Pushing aside Ghandi’s oft-quoted line that “an eye for an eye will make the whole world blind”, there will come a time in every man’s life when he is confronted with the threat of a fight. What you do next says a lot about your character and can have serious consequences, not least for your health. Here are our 4 rules to making it out the other side unharmed and unashamed.
Play it cool
Fighting fire with fire is rarely advisable, and any self-defence guru worth his salt will tell you that almost all fights can be defused early on. A calm voice, non-threatening body language (open fists, a step backwards and loose shoulders) and decisive non-combatant statement will dowse the temper of all but the most psychotic of combatants. A cool head and the strength to control the situation and walk away will serve you best in every situation.
Brains over brawn
Judge your situation carefully; a steroid fuelled meathead is unlikely to be beaten by a war of words, but if your opponent happens to be a fast-talking dandy then a sharp tongue and quick wit can swiftly settle the argument. Nonetheless, if, like Oscar winning Matt Damon, you’re going to engage in a war of words be prepared for the worst and know that you can win in an outright brawl.

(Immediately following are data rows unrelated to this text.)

-- ==== Sys2Proof/Machine/State.lean ====
section
/-!
DEFINITION. The state of the block as plain data (10_state.md), the environment's turns and the record of atomic steps the
model adds, the reasons a step can stop, and the state after reset.
-/
namespace Sys2Proof.Machine

/-- PHASE (10_state.md R24); codes 11 to 15 have no constructor. -/
inductive Phase where
  | idle | opening | sendingDigest | digestConfirmed | sendingLength | lengthConfirmed | transfer
  | done | aborted | cfgError | linkFailed
  deriving DecidableEq, Repr

/-- PSTEP (R26). -/
inductive PStep where
  | boundary | send | gap | rxTimed | rxDrain | eval | report | exit
  deriving DecidableEq, Repr

/-- OP, the link-supervisor operation in progress (R26). -/
inductive Op where
  | noOp | openOp | sendOp | recvOp | closeOp
  deriving DecidableEq, Repr

/-- OPSTEP: TRY, REC_CLOSE, REC_BRINGUP, REC_OPEN, RETRY (R26). -/
inductive OpStep where
  | tryPort | recClose | recBringup | recOpen | retry
  deriving DecidableEq, Repr

/-- LINK (R39). -/
inductive Link where
  | closed | up | down
  deriving DecidableEq, Repr

/-- FRESH, the latch of the freshest ProgressMessage (R35). -/
structure Fresh where
  valid : Bool
  rd : Bool
  rl : Bool
  wr : Bool
  idx : BitVec 32
  deriving DecidableEq, Repr

/-- The configuration registers (R27), locked while a run is in progress (R28). -/
structure Cfg where
  /-- CFG_BASE_ID -/
  baseId : Ident
  /-- CFG_BITRATE -/
  bitrate : BitVec 32
  /-- CFG_PRESENT[0]: CFG_BASE_ID was written since reset -/
  presentBase : Bool
  /-- CFG_PRESENT[1]: CFG_BITRATE was written since reset -/
  presentRate : Bool
  /-- CFG_BUS -/
  bus : BusName
  /-- CFG_WINDOW -/
  window : Byte
  /-- CFG_GRAN -/
  gran : BitVec 32
  /-- CFG_T_DIGEST_GAP -/
  tDigestGap : Duration
  /-- CFG_T_LENGTH_GAP -/
  tLengthGap : Duration
  /-- CFG_T_HS_RX -/
  tHsRx : Duration
  /-- CFG_T_PACE -/
  tPace : Duration
  /-- CFG_T_DRAIN -/
  tDrain : Duration
  deriving DecidableEq, Repr

/-- EVT_DELTA, EVT_CONFIRMED, EVT_TOTAL: the last progress event (R40, 44_progress.md R220). -/
structure ProgressEvent where
  delta : BitVec 36
  confirmed : BitVec 36
  total : BitVec 32
  deriving DecidableEq, Repr

/-- DIGEST[0..3] (R33). -/
structure DigestRegs where
  c0 : BitVec 32
  c1 : BitVec 32
  c2 : BitVec 32
  c3 : BitVec 32
  deriving DecidableEq, Repr

/-- The image memory IMG (R34): the bytes the host has written, by address, in the canonical form of `Memory.wf`. -/
abbrev Memory := List Host.Cell

/-! ### What the environment does (00_scope.md R14; log 1) -/

/-- The environment's answer to `Port.recv` (41_link.md R150). -/
inductive RecvAnswer where
  | frame (f : RxFrame)
  | nothing
  | err
  deriving DecidableEq, Repr

/-- One answer of the environment to whichever request the block has outstanding: what it answers a `Port.open` (a handle, or
none for `Err`), a `Port.send` (true for `Ok`) and a `Port.recv`. `Port.bringUp`, `Port.close` and `Delay` have one answer,
`Done` (R150; log 5). -/
structure Reply where
  opened : Option Handle := none
  sent : Bool := false
  received : RecvAnswer := .nothing
  deriving DecidableEq, Repr

/-- The registers a host can read. The first two lines are those the spec numbers (R40, R27, R33); the last two have no number
and are read by name, because the host reads every register (10_state.md R22, 45_control.md R230, 60_exceptions.md R268). That
the read is by name is a DESIGN CHOICE (log 23). PHASE, LINK, DIGEST_OK, LENGTH_OK and ABORT_REQ are read in STATUS. -/
inductive HostReg where
  | cmd | status | err | cfgBaseId | cfgBitrate | cfgBus | cfgWindow | cfgGran | cfgTDigestGap | cfgTLengthGap | cfgTHsRx
  | cfgTPace | cfgTDrain | imgLen | digest (k : Fin 4) | cursor | lastrep | blockcount | evtDelta | evtConfirmed | evtTotal
  | cfgPresent | wbase | wsent | fresh | txf
  | pstep | hsK | wSlot | op | opstep | chan
  deriving DecidableEq, Repr

/-- What a host read returns: a register's bit pattern, the bus token, a duration, or the channel handle CHAN holds. -/
inductive HostValue where
  | word (v : Nat)
  | bus (b : BusName)
  | duration (d : Duration)
  | channel (c : Option Handle)
  deriving DecidableEq, Repr

/-- A host write to a configuration or input register, or to a byte of the image memory (R27, R33, R34). -/
inductive HostWrite where
  | baseId (v : Ident)
  | bitrate (v : BitVec 32)
  | bus (b : BusName)
  | window (v : Byte)
  | gran (v : BitVec 32)
  | tDigestGap (d : Duration)
  | tLengthGap (d : Duration)
  | tHsRx (d : Duration)
  | tPace (d : Duration)
  | tDrain (d : Duration)
  | imgLen (v : BitVec 32)
  | digest (k : Fin 4) (v : BitVec 32)
  | image (a : BitVec 32) (b : Byte)
  deriving DecidableEq, Repr

/-- One host access (45_control.md R230). -/
inductive HostAccess where
  /-- a write of CMD (R110) -/
  | cmd (v : BitVec 2)
  /-- a write of a configuration or input register -/
  | write (w : HostWrite)
  /-- a read of a register -/
  | read (r : HostReg)
  /-- a read by register number, 8 bits (20_memory.md R60) -/
  | readNumber (n : Byte)
  /-- a read of an image byte -/
  | readImage (a : BitVec 32)
  /-- a write to a register number that is not one of the host-writable registers -/
  | strayWrite (n : Byte)
  deriving DecidableEq, Repr

/-- One turn of the environment. -/
inductive Turn where
  /-- the host accesses the block -/
  | host (a : HostAccess)
  /-- the reset input (70_reset_and_hazards.md R290) -/
  | reset
  /-- the block is given time, and no answer: it computes up to its next atomic step or, standing at an Emit, makes it (log 1) -/
  | tick
  /-- the environment answers the outstanding request -/
  | reply (r : Reply)
  /-- the environment does anything: which turn this is, is a free value (R14, 93_implementation_defined.md U6) -/
  | any
  deriving DecidableEq, Repr, Inhabited

end Sys2Proof.Machine

namespace Sys2Proof

/-- What the environment does at its turn number `n` of those nothing else fixes: an oracle, any sequence of turns (00_scope.md
R14, 93_implementation_defined.md U6; log 1). No body: nothing can be proved of it. -/
opaque Config.freeTurn (n : Nat) : Machine.Turn

end Sys2Proof

namespace Sys2Proof.Machine

/-- How a `Port.recv` ended. -/
inductive RecvKind where
  | frame | nothing | err
  deriving DecidableEq, Repr

/-- What crossed the block's interface: an atomic step (00_scope.md R13) with its request operands and how it was answered, or
a value a host read returned, or a reset (log 6). -/
inductive Event where
  | opened (bus : BusName) (bitrate : BitVec 32) (c : Handle)
  | openFailed (bus : BusName) (bitrate : BitVec 32)
  | sent (c : Handle) (f : Frame) (ok : Bool)
  | received (c : Handle) (t : Duration) (k : RecvKind)
  | broughtUp (bus : BusName) (bitrate : BitVec 32)
  | closed (c : Handle)
  | delayed (t : Duration)
  | emitted (e : ProgressEvent)
  | hostRead (r : HostReg) (v : HostValue)
  | hostReadImage (a : BitVec 32) (b : Byte)
  | reset
  deriving DecidableEq, Repr

/-- What a pure function returned (00_scope.md R13 `return v`; log 7). -/
inductive Ret where
  | nothing
  | count (n : BitVec 33)
  | block (d : Block)
  | frame (f : Frame)
  | kind (k : FrameKind)
  | message (m : Message)
  | cursor (c : Signed33)
  | check (c : Option ConfigCause)
  deriving DecidableEq, Repr

/-! ### The state -/

/-- The state of the block, and the model's own six fields at the end. -/
structure State where
  /-- PHASE -/
  phase : Phase
  /-- PSTEP -/
  pstep : PStep
  /-- HS_K -/
  hsK : BitVec 3
  /-- W_SLOT -/
  wSlot : Byte
  /-- OP -/
  op : Op
  /-- OPSTEP -/
  opstep : OpStep
  /-- CURSOR -/
  cursor : Signed33
  /-- LASTREP -/
  lastrep : Signed33
  /-- WBASE -/
  wbase : Signed33
  /-- WSENT -/
  wsent : Bool
  /-- BLOCKCOUNT -/
  blockcount : BitVec 27
  /-- FRESH -/
  fresh : Fresh
  /-- TXF -/
  txf : Frame
  /-- DIGEST_OK -/
  digestOk : Bool
  /-- LENGTH_OK -/
  lengthOk : Bool
  /-- ABORT_REQ -/
  abortReq : Bool
  /-- LINK -/
  link : Link
  /-- CHAN -/
  chan : Option Handle
  /-- ERR -/
  err : Byte
  /-- EVT_DELTA, EVT_CONFIRMED, EVT_TOTAL -/
  evt : ProgressEvent
  /-- the configuration registers -/
  cfg : Cfg
  /-- IMG_LEN -/
  imgLen : BitVec 32
  /-- DIGEST[0..3] -/
  digest : DigestRegs
  /-- IMG -/
  img : Memory
  /-- the model's own: the environment's turns to come (log 1) -/
  script : List Turn
  /-- the model's own: the turns the environment then repeats for ever; none, and it is silent (log 1) -/
  loop : List Turn
  /-- the model's own: the number of free turns taken, the counter of the oracle (log 1) -/
  asked : Nat
  /-- the model's own: what crossed the interface, newest first (log 6) -/
  trace : List Event
  /-- the model's own: the value the last directly executed function returned (log 7) -/
  ret : Ret
  /-- the model's own: the number of resets, the counter of the free image bytes (log 13) -/
  epoch : Nat
  deriving DecidableEq, Repr

/-- The machine stops with a fault. -/
inductive Fault where
  /-- The host read image byte `a` with `a` at or past IMG_LEN: "Addresses at or above L do not exist" (10_state.md R34;
  log 21). Raised by the host access readImage. Safe: the block itself never reads there. -/
  | noSuchImageAddress (a : Nat)
  deriving DecidableEq, Repr

/-- No meaning. -/
inductive Refusal where
  /-- An instruction whose meaning is not written yet; raised by exec's refused arms only. Safe. -/
  | notModelled (mnemonic : String)
  /-- A host access to a register number the spec does not define (93_implementation_defined.md U12; log 22). Raised by the
  host accesses readNumber and strayWrite. Safe. -/
  | noSuchRegister (n : Nat)
  /-- A host write to a register whose access is host R (10_state.md R40; log 22). Raised by the host access strayWrite. Safe. -/
  | notHostWritable (n : Nat)
  /-- An encoder or block fetch called outside its operand range (93_implementation_defined.md U10; log 18). Raised by ENC.DATA,
  ENC.INFO_DIG, BLK.FETCH, HS.DIGEST_ROUND and BTE.WINDOW. Safe. -/
  | operandOutOfRange
  /-- An internal operation executed in a control state that does not select it (30_encoding.md R111; log 10). Raised by the
  internal operations. Safe. -/
  | notSelected
  /-- A running control state that selects no operation, never taken by the block (10_state.md R26; log 10). Raised by step. Safe. -/
  | noOperation
  deriving DecidableEq, Repr

/-- The machine right after reset (10_state.md R21, R42, 70_reset_and_hazards.md R290). -/
def State.reset : State where
  phase := .idle
  pstep := .boundary
  hsK := 0
  wSlot := 0
  op := .noOp
  opstep := .tryPort
  cursor := -1
  lastrep := -1
  wbase := -1
  wsent := false
  blockcount := 0
  -- the fields besides `valid`: DESIGN CHOICE, the spec gives none (log 11)
  fresh := { valid := false, rd := false, rl := false, wr := false, idx := 0 }
  -- DESIGN CHOICE, the spec gives none (log 11)
  txf := { id := 0, payload := 0 }
  digestOk := false
  lengthOk := false
  abortReq := false
  link := .closed
  chan := none
  err := 0
  evt := { delta := 0, confirmed := 0, total := 0 }
  cfg :=
    { baseId := 0
      bitrate := 0
      presentBase := false
      presentRate := false
      bus := Config.busName
      window := 2
      gran := 1024
      tDigestGap := { num := 20, den := 1000 }
      tLengthGap := { num := 10, den := 1000 }
      tHsRx := Config.tHsRx
      tPace := { num := 1, den := 3817 }
      tDrain := { num := 0, den := 1 } }
  imgLen := 0
  -- DESIGN CHOICE, the spec gives none (log 12)
  digest := { c0 := 0, c1 := 0, c2 := 0, c3 := 0 }
  img := []
  script := []
  loop := []
  asked := 0
  trace := []
  ret := .nothing
  epoch := 0

end Sys2Proof.Machine
end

Carl Froch’s recent defeat of George Groves should have been a humiliating exposure of Groves’ incessant pre-fight arrogance and a glorious vindication of Froch’s world-class status. But their respective grace, in victory as in defeat, silenced any jeering. In the words of Cameron Conaway, from his ‘Memoirs of a Cage-Fighting Poet’, “fights begin and end with handshakes”.
Float like a butterfly, sting like a bee
If you’re forced to use your fists, make sure you know how to use them. Keep a cool head, move fast and hit him where it hurts – throat, kidneys, jaw. If you’re not used to heavy manual labour or a regular at a boxing gym then use your fists sparingly, you’ll find your elbows are surprisingly lethal.